Green draperies draw color from a large-format painting by Lynn Sanders, and the chairs — a Round Top purchase — are upholstered in another blue print with peacock blue painted legs.

Between the dining room and the kitchen/breakfast area is a pantry and bar which they painted the same deep blue as the trim. The cabinet doors have a special treatment, with dark blue grasscloth wallpaper inlays, and an upper row of cabinets has wire mesh front doors, which continue into the white kitchen cupboards.

The island is oversized, but Gimlett didn’t want to settle for a counter with a grout line, so they searched high and low for a fairly large slab. They found it in a variant of Calacatta marble with a honed finish.

A corner nook contains the breakfast table, a brass-acrylic base with a glass top, a dark blue upholstered banquette and a pair of chairs upholstered in a Rebecca Atwood blue geometric print that has been laminated for a easier cleaning.

The front lounge — where many parties start with wine or cocktails — is more formal, with a mix of pale aqua, lavender, and neutrals.

The more casual family room has a dark blue sofa and a pair of swivel chairs, along with another chair they found at Round Top. The built-in shelves hold all sorts of accessories, from small works of art to books and Asian china.

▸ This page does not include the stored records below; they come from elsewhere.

/-- A session between operations with a given candidate frame. -/
def session (p : Phase) (count : BitVec 3) (hi : Byte) (ws : Vector Word 8) (buf : List Byte) : State :=
  { State.reset with
    phase := p, count := count, hi := hi, words := ws, buf := buf, scan := BitVec.ofNat 5 buf.length,
    result := ⟨.noFrame, zeroFrame, BitVec.ofNat 5 (18 - buf.length)⟩ }

/-- A scan in progress that examines the last byte of the buffer next. -/
def scanning (p : Phase) (count : BitVec 3) (hi : Byte) (buf : List Byte) : State :=
  { State.reset with
    phase := p, count := count, hi := hi, buf := buf, act := .scanning ⟨buf.length - 1, 0, none⟩ }

def words1to8 : Frame := #v[1, 2, 3, 4, 5, 6, 7, 8]

/-- The 16 bytes `PAY` of 95_test_vectors.md. -/
def pay : List Byte := [0, 1, 0, 2, 0, 3, 0, 4, 0, 5, 0, 6, 0, 7, 0, 8]

/-- After the first `FEED` of TV-41-18: one byte is missing. -/
def oneByteMissing : State :=
  session .WL 7 0x00 #v[1, 2, 3, 4, 5, 6, 7, 0] (0xFF :: 0xFF :: pay.take 15)

/-- The second state of TV-P4. -/
def oneWord : State := session .NWH 1 0x00 #v[1, 0, 0, 0, 0, 0, 0, 0] [0xFF, 0xFF, 0x00, 0x01]

def markerSeen : State := session .WH 0 0x00 (Vector.replicate 8 0) [0xFF, 0xFF]

def oneMarker : State := session .AM2 0 0x00 (Vector.replicate 8 0) [0xFF]

def neverStarted : State := { State.reset with act := .uninitialised }

/-! ### WellFormed -/

theorem test_feed_of_256_bytes_has_no_listing : (Instr.feed (List.replicate 256 0)).wf = false := by decide +kernel
theorem test_feed_of_255_bytes_has_a_listing : (Instr.feed (List.replicate 255 0)).wf = true := by decide +kernel
theorem test_init_request_with_data_has_no_listing : (Request.mk 0 [0x01]).wf = false := by decide
theorem test_feed_request_of_256_bytes_has_no_listing : (Request.mk 1 (List.replicate 256 0)).wf = false := by
  decide +kernel

/-! ### Decoding of written words: R76 for the operations, the table of R80 for the transitions -/

theorem test_decode_init : decode (.listing [0x00]) = .ok .init := rfl
theorem test_decode_feed : decode (.listing [0x01, 0x04, 0xFF, 0xFF, 0x00, 0x01]) = .ok (.feed [0xFF, 0xFF, 0x00, 0x01]) := rfl
theorem test_decode_am1Other : decode (.selector 0b0000) = .ok .am1Other := rfl
theorem test_decode_am1Mark : decode (.selector 0b0001) = .ok .am1Mark := rfl
theorem test_decode_am2Other : decode (.selector 0b0010) = .ok .am2Other := rfl
theorem test_decode_am2Mark : decode (.selector 0b0011) = .ok .am2Mark := rfl
theorem test_decode_whData : decode (.selector 0b0100) = .ok .whData := rfl
theorem test_decode_whMark : decode (.selector 0b0101) = .ok .whMark := rfl
theorem test_decode_wlData : decode (.selector 0b0110) = .ok .wlData := rfl
theorem test_decode_wlFf : decode (.selector 0b0111) = .ok .wlFf := rfl
theorem test_decode_nwhData : decode (.selector 0b1000) = .ok .nwhData := rfl
theorem test_decode_nwhMark : decode (.selector 0b1001) = .ok .nwhMark := rfl
theorem test_reserved_selector_refused : decode (.selector 0b1010) = .error (.reservedSelector 0b1010) := rfl
theorem test_other_first_byte_refused : decode (.listing [0x02]) = .error (.badOperation 0x02) := rfl
theorem test_short_feed_refused : decode (.listing [0x01, 0x02, 0xFF]) = .error .missingData := rfl

/-- The listing of the first two operations of PROG-1. -/
theorem test_program_listing :
    decodeProgram [0x00, 0x01, 0x06, 0xFF, 0xFF, 0x00, 0x0A, 0x00, 0x14] =
      .ok [⟨0, []⟩, ⟨1, [0xFF, 0xFF, 0x00, 0x0A, 0x00, 0x14]⟩] := rfl

/-- The words of the table's rows; the words 0 and 1 of four bits are selectors (log entry 6). -/
theorem test_table_words :
    (List.range 10).map (decodeTableWord 8) =
      [some .init, some (.feed []), some .am2Other, some .am2Mark, some .whData, some .whMark, some .wlData,
       some .wlFf, some .nwhData, some .nwhMark] ∧
    decodeTableWord 4 0 = some .am1Other ∧ decodeTableWord 4 1 = some .am1Mark ∧ decodeTableWord 8 10 = none := by
  decide

/-- The text of the first lines of PROG-3 (R84), and `SEND` with a word that cannot be received (R85). -/
theorem test_assemble :
    (assemble "INIT ; 00\nFEED 0xFF,0xFF, 0x11\nNOP\nSKIP 2").toOption =
      some [⟨0, []⟩, ⟨1, [0xFF, 0xFF, 0x11]⟩, ⟨1, []⟩, ⟨1, [0x00, 0x00]⟩] := by decide +kernel
theorem test_assemble_refuses_unreceivable :
    (AsmLine.send #v[0xFF00, 0, 0, 0, 0, 0, 0, 0]).expand = .error .unreceivableWord := rfl

/-! ### Fetch: the next step runs the placed instruction -/

theorem test_placed_feed_runs :
    (nextOf (step (State.reset.withFetchWord 8 1))).map (·.result) = some ⟨.noFrame, zeroFrame, 18⟩ := by decide
theorem test_placed_wlData_runs :
    (nextOf (step (State.reset.withFetchWord 8 6))).map (·.phase) = some .NWH := by decide

/-! ### Operations: vectors of 95_test_vectors.md -/

/-- TV-40-2: a partial frame is discarded. -/
theorem test_init_discards_partial_frame :
    nextOf (exec .init (session .WL 1 0x56 #v[0x1234, 0, 0, 0, 0, 0, 0, 0] [0xFF, 0xFF, 0x12, 0x34, 0x56])) =
      some State.reset := by decide

/-- TV-S1, step 2. -/
theorem test_feed_completes_frame :
    (nextOf (exec (.feed pay) markerSeen)).map (fun t => (t.result, t.phase, t.buf)) =
      some (⟨.frame, words1to8, 18⟩, .AM1, []) := by decide

/-- TV-40-3: nothing is appended, although 12 bytes would fit. -/
theorem test_feed_rejected_whole :
    nextOf (exec (.feed (List.replicate 13 0x00))
      (session .NWH 2 0x00 #v[1, 2, 0, 0, 0, 0, 0, 0] [0xFF, 0xFF, 0x00, 0x01, 0x00, 0x02])) =
      some { session .NWH 2 0x00 #v[1, 2, 0, 0, 0, 0, 0, 0] [0xFF, 0xFF, 0x00, 0x01, 0x00, 0x02] with
        result := ⟨.capacityExceeded, zeroFrame, 12⟩ } := by decide

/-- R202. -/
theorem test_feed_before_init_refused : refusalOf (exec (.feed [0xFF]) neverStarted) = some .uninitialised := by decide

At the far end of the room, a console table covered in deep blue grasscloth serves as a pretty base for the four-panel chinoiserie botanical scene.

Each space has a particular touch, notably a hallway with another console, topped with a series of round mirrors in the shape of pocket watches.

There’s also a glamorous powder-coated bathroom, with walls and vanity covered in a deep aubergine-colored paint – “Pelt” by Farrow & Ball. The purple hue pairs well with brass hardware, plumbing fixtures, sconces, and an antique mirror. The final touch is the wallpaper on the ceiling.

The four bedrooms and three full bathrooms are upstairs, as well as a boudoir that currently serves as a playroom for the couple’s two children and their friends. Built-in shelves hold baskets full of toys. The walls are pale green and a whimsical Katie Ridder print on the window blinds works well with the natural fiber pendant light and sisal rug.

The purple is repeated again in the master bedroom, with velvet on a tufted headboard and bed skirt, and a lavender footboard bench.

A dramatic chandelier hanging from a barrel-vaulted ceiling makes a statement in the master bath, with gray marble and a freestanding tub tucked into a niche.

Their daughter’s bedroom is as sweet as any little girl could ask for, with a lavender velvet headboard, pink framed mirrors and pink monogrammed pillow shams. The finishing touch is an artwork by Houston artist Mariel Sawicki, another friend of Gimlett and Sims.

Back on the ground floor, a screened porch gets a lot of use, as this side of the house gets the morning sun, so it’s cooler in the afternoons and evenings. The side yard contains a playground and the swimming pool. It is bordered by a row of dark pink crape myrtles, which contrast beautifully with the neighboring row of the same tree but with fluffy white flowers.